/-- A chunk of a BROADCAST or ALL_GATHER passed on: sent to the members after this one, and a result here (R346, R347). -/
def passChunk (k : Inst) (o : CollOp) (c : CollChunk) (s : State) : State :=
  let n := k.n
  if o.kind = 1 then
    let p := (k.me + n - o.root % n) % n
    let d := o.dieAt 0 c.off
    takeResult k o 0 c.off c.data
      ((castNext n o.setSize p).foldl (fun s p' => sendColl k o d d ((p' + o.root) % n) c s) s)
  else
    let d := o.dieAt (if c.src.isNone then 0 else c.block) c.off
    let c1 := { c with contrib := 1 }
    takeResult k o c.block c.off c.data
      ((gatherNext n o.setSize k.me c.block).foldl (fun s m => sendColl k o d (o.dieAt c.block c.off) m c1 s) s)

/-- A chunk of a REDUCE_SCATTER reduced: the partial sum goes on, or the result to its member (R348). -/
def passSum (k : Inst) (o : CollOp) (b off : Nat) (s : State) : State :=
  match reduceStep o k.n k.me k.held b off with
  | none => s
  | some (dst, ws, contrib, final) =>
    let d := o.dieAt b off
    if final then
      let data := narrowElems o.bf16 ws
      if dst = k.me then takeResult k o 0 off data s
      else sendColl k o d (o.dieAt 0 off) dst ⟨o.tag, none, b, off, contrib, false, data⟩ s
    else sendColl k o d d dst ⟨o.tag, none, b, off, contrib, true, wordBytes ws⟩ s

/-- A chunk that this member now holds: what it lets this member send on and keep, in the order of R344 and R348. A second copy changes
nothing. -/
def takeChunk (id : CollId) (c : CollChunk) (s : State) : State :=
  match instAt s id with
  | none => s
  | some k =>
    match k.ops.find? fun o => o.tag == c.tag with
    | none => s
    | some o =>
      if k.held.any (fun x => x.tag == c.tag && x.src == c.src && x.block == c.block && x.off == c.off && x.wide == c.wide)
      then s
      else
        let k1 := { k with held := k.held ++ [c] }
        let s1 := putInst k1 s
        if o.kind = 3 then
          if c.src.isSome && !c.wide then takeResult k1 o 0 c.off c.data s1
          else
            ((o.reduced k.n k.me k1.held).drop (o.reduced k.n k.me k.held).length).foldl
              (fun s x => passSum k1 o x.1 x.2 s) s1
        else if o.kind = 0 then s1
        else
          (o.freed k.held c).foldl (fun s off =>
            match k1.held.find? fun x => x.tag == o.tag && x.block == c.block && x.off == off with
            | some x => passChunk k1 o x s
            | none => s) s1

/-- A chunk of this member's own contribution, by block of its buffer. -/
def takeOwn (id : CollId) (o : CollOp) (me b off : Nat) (data : List Byte) (s : State) : State :=
  takeChunk id ⟨o.tag, none, o.ownBlock me b, off, 1, false, data⟩ s

/-! ### Bound contributions (R340, R341) -/

/-- The size of a binding's intake. -/
def bindIntake (n me : Nat) (d : BitVec 1024) : Nat :=
  let o := collOp true d
  o.ownBlocks n me * o.block

/-- The intake ranges of the bindings of the instance that runs, on a port die. -/
def bindRanges (k : Inst) (d : DieId) : List IntakeRange :=
  (k.binds.filter fun b => dField b.desc 0x52 1 == d.val).map fun b =>
    ⟨dField b.desc 0x54 4, bindIntake k.n k.me b.desc, none, b.tag, 0⟩

/-- The bytes of the intake from an address, if all have arrived. -/
def intakeBytes (x : Die) (a n : Nat) : Option (List Byte) :=
  (List.range n).foldr (fun i r => match r, cellGet x.intake (a + i) with | some t, some b => some (b :: t) | _, _ => none)
    (some [])

/-- The chunks of a bound contribution all of whose bytes have arrived at a port die are taken (R341). -/
def boundChunks (d : DieId) (s : State) : State :=
  match s.eng.lp.bind (·.inst) with
  | none => s
  | some id => match instAt s id with
    | none => s
    | some k =>
      (k.ops.filter fun o => o.die == some d).foldl (fun s o =>
        (o.own k.n k.me).foldl (fun s x =>
          match intakeBytes s.dies[d.val] (dField o.desc 0x54 4 + x.1 * o.block + x.2) (o.chunkLen x.2) with
          | some data => takeOwn id o k.me x.1 x.2 data s
          | none => s) s) s

/-- Whether every binding of a port die has received exactly its intake (R340). -/
def bindExact (x : Die) : Bool := x.ranges.all fun r => r.sketch.isSome || r.got == r.len

/-- Whether a frame is a DATA frame of an instance. -/
def dataOf (k : Inst) (f : Frame) : Bool :=
  let h := frameHdr f.bytes
  (f.ctx == 2 || f.ctx == 3) && hf h 0 2 == magicCl && hf h 3 1 == 1 && bitOf (hf h 4 1) 1 == k.bound
    && (match k.id with
      | .queue t => hf h 8 4 == t.toNat
      | .bound p e a => hf h 0xC 4 == p.toNat && hf h 0x10 2 == e.toNat && hf h 6 1 == a % 256)

/-- Whether a DATA frame of an instance has been queued and not acknowledged by the return of its credits (R342, R354). -/
def dataPending (s : State) (k : Inst) : Bool :=
  s.ports.toList.any fun p => p.xfer.txq.toList.any (·.any (dataOf k)) || p.xfer.owed.any fun b => dataOf k b.1

/-- Whether every result of an instance has been written or injected. -/
def resultsDone (k : Inst) : Bool := k.resDone == k.ops.foldl (fun n o => n + o.resultBytes k.n) 0

/-- Whether every contribution of this member has been sent on. -/
def contribSent (k : Inst) : Bool :=
  k.ops.all fun o =>
    if o.kind = 3 then decide ((o.reduced k.n k.me k.held).length = (o.own k.n k.me).length)
    else (o.own k.n k.me).all fun x => (o.passed k.held (o.ownBlock k.me x.1)).contains x.2

/-! ### Room in the reduction buffers (R343) -/

/-- The bytes that an operation of a queue instance keeps in the reduction buffer of a port die: chunks that it holds and has not passed
on, and results that wait for a slice. -/
def opBytes (k : Inst) (d : DieId) (o : CollOp) : Nat :=
  let done := o.reduced k.n k.me k.held
  let waits (c : CollChunk) : Bool :=
    if o.kind = 3 then !(c.src.isSome && !c.wide) && !(done.contains (c.block, c.off)) else !((o.passed k.held c.block).contains c.off)
  let mine (c : CollChunk) : Bool := c.tag == o.tag && o.dieAt c.block c.off == d
  ((k.held.filter fun c => mine c && waits c) ++ k.results.filter mine).foldl (fun n c => n + c.data.length) 0

/-- The bytes of DATA frames that a port die holds until they are acknowledged. -/
def pendingBytes (s : State) (d : DieId) : Nat :=
  let data (f : Frame) : Nat := if (f.ctx == 2 || f.ctx == 3) && hf (frameHdr f.bytes) 3 1 == 1 then f.bytes.length - 64 else 0
  (portsOf d).foldl (fun n p =>
    let x := s.ports[p.val].xfer
    (x.txq[2] ++ x.txq[3] ++ x.owed.map Prod.fst).foldl (fun n f => n + data f) n) 0

/-- Whether the reduction buffer of a port die has room for some bytes of a queue collective, beside the sketches that it holds, the
intake of the layer pass and what else collectives keep there. -/
def collRoom (s : State) (d : DieId) (need : Nat) : Bool :=
  let insts := (s.coll.insts.filter fun k => !k.bound && k.started).flatMap fun k => k.ops.map fun o => opBytes k d o
  decide (heldBytes s d + (s.dies[d.val]).ranges.foldl (fun n r => n + r.len) 0 + pendingBytes s d + insts.foldl (· + ·) 0 + need
    ≤ 64 * mib)

/-- INTAKE_MESSAGE: a window-3 message into the intake, and the chunks of contributions that it completes. -/
def execIntakeMessage (d : DieId) (m : MeshMsg) (s : State) : Res :=
  .next (boundChunks d (takeIntake d m (takeRx d m s)))

/-! ### Collective slices (R343) -/

/-- An instance that has data to move between staging and the port dies. -/
def sliceWork (k : Inst) : Bool :=
  !k.bound && k.started && k.st == .opened && (!k.results.isEmpty || (!k.moved && k.ops.any fun o => decide (0 < o.ownBlocks k.n k.me)))

/-- The instance that the next collective slice serves. -/
def nextCollSlice (s : State) : Option CollId := (s.coll.insts.find? sliceWork).map (·.id)

/-- The chunks of a contribution moved from SRC to their port dies in order, until one finds no room. -/
def moveOwn (id : CollId) (o : CollOp) : List (Nat × Nat) → State → State
  | [], s => s
  | (b, off) :: rest, s =>
    if !collRoom s (o.dieAt b off) (o.chunkLen off) then s
    else match instAt s id with
      | none => s
      | some k =>
        let r := winRead s (dField o.desc 0x40 8 + b * o.block + off) (o.chunkLen off) s.free
        moveOwn id o rest (takeOwn id o k.me b off r.1 (putInst { k with sent := k.sent + 1 } { s with free := r.2 }))

/-- The first results of an instance written to DST. -/
def writeResults (n : Nat) (k : Inst) (o : CollOp) (s : State) : State :=
  let out := k.results.take n
  let write (s : State) (c : CollChunk) : State := winWrite (dField o.desc 0x48 8 + c.block * o.block + c.off) c.data s
  let bytes := out.foldl (fun n c => n + c.data.length) 0
  out.foldl write (putInst { k with results := k.results.drop n, resDone := k.resDone + bytes } s)

/-- What a collective slice moves, as it starts: the results that have arrived, and the chunks of the contribution for which the port
dies have room; and its transfers by unit, each with whether it writes and its window offset. -/
def sliceMoves (id : CollId) (s : State) : (Nat × Nat) × List (Bool × Nat) :=
  match instAt s id with
  | none => ((0, 0), [])
  | some k => match if k.st = .opened then k.ops.head? else none with
    | none => ((0, 0), [])
    | some o =>
      let rest := (o.own k.n k.me).drop k.sent
      let after := (instAt (moveOwn id o rest (writeResults k.results.length k o s)) id).getD k
      let own := rest.take (after.sent - k.sent)
      let units (w : Bool) (h n : Nat) : List (Bool × Nat) := (List.range ((n + 63) / 64)).map fun i => (w, h + 64 * i)
      ((k.results.length, own.length),
        (k.results.flatMap fun c => units true (dField o.desc 0x48 8 + c.block * o.block + c.off) c.data.length)
          ++ own.flatMap fun x => units false (dField o.desc 0x40 8 + x.1 * o.block + x.2) (o.chunkLen x.2))

/-- A collective slice that commits: it writes its results to DST, and moves its chunks of the contribution from SRC to the port dies. -/
def collSliceCommit (moves : Nat × Nat) (id : CollId) (s : State) : State :=
  match instAt s id with
  | none => s
  | some k =>
    match if k.st = .opened then k.ops.head? else none with
    | none => s
    | some o =>
      let own := o.own k.n k.me
      let s1 := moveOwn id o ((own.drop k.sent).take moves.2) (writeResults moves.1 k o s)
      match instAt s1 id with
      | some x => if x.sent = own.length then putInst { x with moved := true } s1 else s1
      | none => s1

○ ○ ○ ○ ○

● Assignment
Search the data for "mine". Copy every line that has it.

● Written response
  let mine (c : CollChunk) : Bool := c.tag == o.tag && o.dieAt c.block c.off == d
  ((k.held.filter fun c => mine c && waits c) ++ k.results.filter mine).foldl (fun n c => n + c.data.length) 0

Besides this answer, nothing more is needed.